The electricity scenario

As power plants last 30 years or more, he extent to which the world electricity supply in 2050 will be renewables-intensive depends in part on utility investment decisions made over the next decade. Table 2 shows the electricity supply scenario [29].

The potential contribution of intermittents depends on regional weather and land use restrictions. Their share in the energy generation would increase from 20% in 1990 (mostly hydroelectric power) to about 60% in 2025, with roughly comparable contributions from hydropower, intermittent renewables (wind and direct solar power), and biomass. The contribution of intermittent renewables could be as high as 30% by the middle of the next century.

Many utilities around the world are adopting natural gas, gas turbine-based power systems as the
thermal-electric technology of choice. The low cost and operational advantages of these turbine systems make them attractive in serving the needs of many utility planners today, as well as in the future when intermittent renewables could play large roles. Emphasis on gas turbines in the near term makes it possible to avoid commitments to large conventional power plants while alternatives, including renewables, are explored. Also, the dispatch of many small-scale gas turbines distributed around a utility’s service territory will provide utilities with valuable experience that can eventually be transferred to dispersed renewable systems.

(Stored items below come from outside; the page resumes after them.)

theorem lineChar_listingLine (w : InsnWord) : ∀ c ∈ codes (listingLine w), c < 0x80 ∧ c ≠ 0x0A := by
  have field : ∀ n, ∀ c ∈ fieldToken n, c < 0x80 ∧ c ≠ 0x0A :=
    fun n c mem => ⟨(tokenChar_listingToken 2 n c mem).ascii, (tokenChar_listingToken 2 n c mem).notNewline⟩
  rw [codes_listingLine]
  refine List.forall_mem_append.mpr ⟨field _, List.forall_mem_cons.mpr ⟨by decide, ?_⟩⟩
  exact List.forall_mem_append.mpr ⟨field _, List.forall_mem_cons.mpr ⟨by decide, field _⟩⟩

/-- ASCII text is stored as its code points. -/
theorem toNat_asciiBytes {text : Text} (ascii : ∀ c ∈ codes text, c < 0x80) :
    (text.map asciiByte).map BitVec.toNat = codes text := by
  rw [List.map_map, codes]
  refine List.map_congr_left fun c mem => ?_
  have small : c.toNat < 0x80 := ascii _ (List.mem_map_of_mem mem)
  exact Nat.mod_eq_of_lt (small.trans (by decide))

theorem toNat_lineBytes (w : InsnWord) : (lineBytes w).map BitVec.toNat = codes (listingLine w) :=
  toNat_asciiBytes fun c mem => (lineChar_listingLine w c mem).1

/-- What holds of the code points of a line holds of its bytes. -/
theorem lineChar_lineBytes (w : InsnWord) : ∀ x ∈ lineBytes w, x.toNat < 0x80 ∧ x.toNat ≠ 0x0A :=
  fun _ mem => lineChar_listingLine w _ (toNat_lineBytes w ▸ List.mem_map_of_mem mem)

theorem decodeUtf8_lineBytes (w : InsnWord) : decodeUtf8 (lineBytes w) = some (codes (listingLine w)) := by
  rw [decodeUtf8_of_ascii fun x mem => (lineChar_lineBytes w x mem).1, toNat_lineBytes]

theorem assembleLine_lineBytes (policy : OversizePolicy) (n : Nat) (w : InsnWord) :
    assembleLine policy n (lineBytes w) = .ok (some w) :=
  assembleLine_of_word (decodeUtf8_lineBytes w) (parseTokens_listingLine w) (packFields_rawFields policy w)

/-! ## The lines of a listing -/

theorem splitLines_append_newline {line : List Byte} (oneLine : ∀ x ∈ line, x ≠ 0x0A) (rest : List Byte) :
    splitLines (line ++ 0x0A :: rest) = line :: splitLines rest := by
  induction line with
  | nil => rfl
  | cons x xs ih =>
    obtain ⟨first, later⟩ := List.forall_mem_cons.mp oneLine
    rw [List.cons_append, splitLines, if_neg first, ih later]

theorem splitLines_listingOf (ws : List InsnWord) : splitLines (listingOf ws) = ws.map lineBytes ++ [[]] := by
  induction ws with
  | nil => rfl
  | cons w ws ih =>
    have oneLine : ∀ x ∈ lineBytes w, x ≠ 0x0A := by
      rintro x mem rfl
      exact (lineChar_lineBytes w _ mem).2 rfl
    rw [List.map_cons, List.cons_append, ← ih]
    exact splitLines_append_newline oneLine (listingOf ws)

/-- The empty line after the last end of line has no word (R64). -/
theorem assembleLine_nil (policy : OversizePolicy) (n : Nat) : assembleLine policy n [] = .ok none := rfl

theorem assembleLines_lineBytes (policy : OversizePolicy) (n : Nat) (ws : List InsnWord) :
    assembleLines policy n (ws.map lineBytes ++ [[]]) = .ok (ws.mapIdx fun k w => (k + n, w)) := by
  induction ws generalizing n with
  | nil => rfl
  | cons w ws ih =>
    rw [List.map_cons, List.cons_append, assembleLines_cons_of_ok (assembleLine_lineBytes policy n w), ih]
    simp only [List.mapIdx_cons, Nat.zero_add, lineNumber_succ]
    rfl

A high rate of penetration by intermittent renewables without electric storage would be facilitated

  1990     2025     2050    
  IC* DC** Global IC* DC** Global IC* DC** Global
Coal 3,197 585 3,782 754 1,517 2,271 - 2,032 2,032
Oil 737 305 1,042 - - - - - -
Natural gas 864 235 1,099 2,096 2,652 4,748 2,289 5,881 8,170
Nuclear 1,337 62 1,399 1,588 246 1,834 1,588 246 1,834
Hydro 1,296 584 1,880 1,930 1,839 3,769 2,140 2,645 4,785
Intermittents - - - 2,309 2,342 4,651 4,038 5,538 9,576
Bagasse - - - 20 1,108 1,128 20 1,315 1,335
Biomass - - - 1,377 1,009 2,386 2,388 1,696 4,048
Methanol - - - 57 163 220 82 266 348
Geothermal 15 - 15 197 - 197 212 - 212
Other 21 - 21 - - - - - -
TOTAL 7,463 1,771 9,239 10,328 10,876 21,204 12,757 19,619 32,376

Table 2: Electricity supply scenarios, in TWh/year (*Industrialised Countries, ** Developing Countries) [29]

by emphasis on advanced natural gas-fired gas turbine power generating systems. Such power generating systems (characterised by low capital cost, high thermodynamic efficiency, and the flexibility to vary the electrical output quickly in response to changes in the output of intermittent power generating systems) would make it possible to back up the intermittent renewables at low cost, with little need of electrical storage.

Because of these advantages, the role of natural gas is assumed to increase rapidly in the global scenario, with its share in power generation increasing from 12% in 1990 to 25% in 2025 to 2050.

It is assumed that biomass is preferred over coal whenever coal shows no obvious economic advantage. Under this assumption, the biomass share in power generation would be about 18% in the period 2025 to 2050, and coal would be used for power generation primarily in regions where availability of inexpensive renewable resources is limited. As a result, the amount of electricity produced from coal at the global level would be reduced by 46% between 1990 and 2050; because of growing efficiency of coal use (with all coal power provided by fuel cells in 2050) the amount of coal needed for power generation would be reduced more, by 70%.

In most regions it was assumed that nuclear power generation between 2025 and 2050 would be at the level of the output of plants that are now either operating or under construction. Accordingly, the amount of nuclear power generated world-wide in 2025 and beyond would be 31% more than in 1990. Only modest further reductions in CO2 emissions could be achieved by complementing the renewables deployed in the renewables-intensive scenario with more nuclear power substituted for fossil fuels in power generation, because the power sector accounts for such a small fraction of the CO2 generated in this scenario.

Although hydroelectric power is economically attractive, environmental concerns and other restrictions will limit its growth. As a result of considering such restrictions on a region-to-region basis, the global share of power generation accounted by hydroelectricity would decline from 20% to 15% by 2050. However, its relative contribution to peak power might not decline in generation, if more generating turbines are added at each installation to improve the capability to follow load and the variable output of intermittent renewables.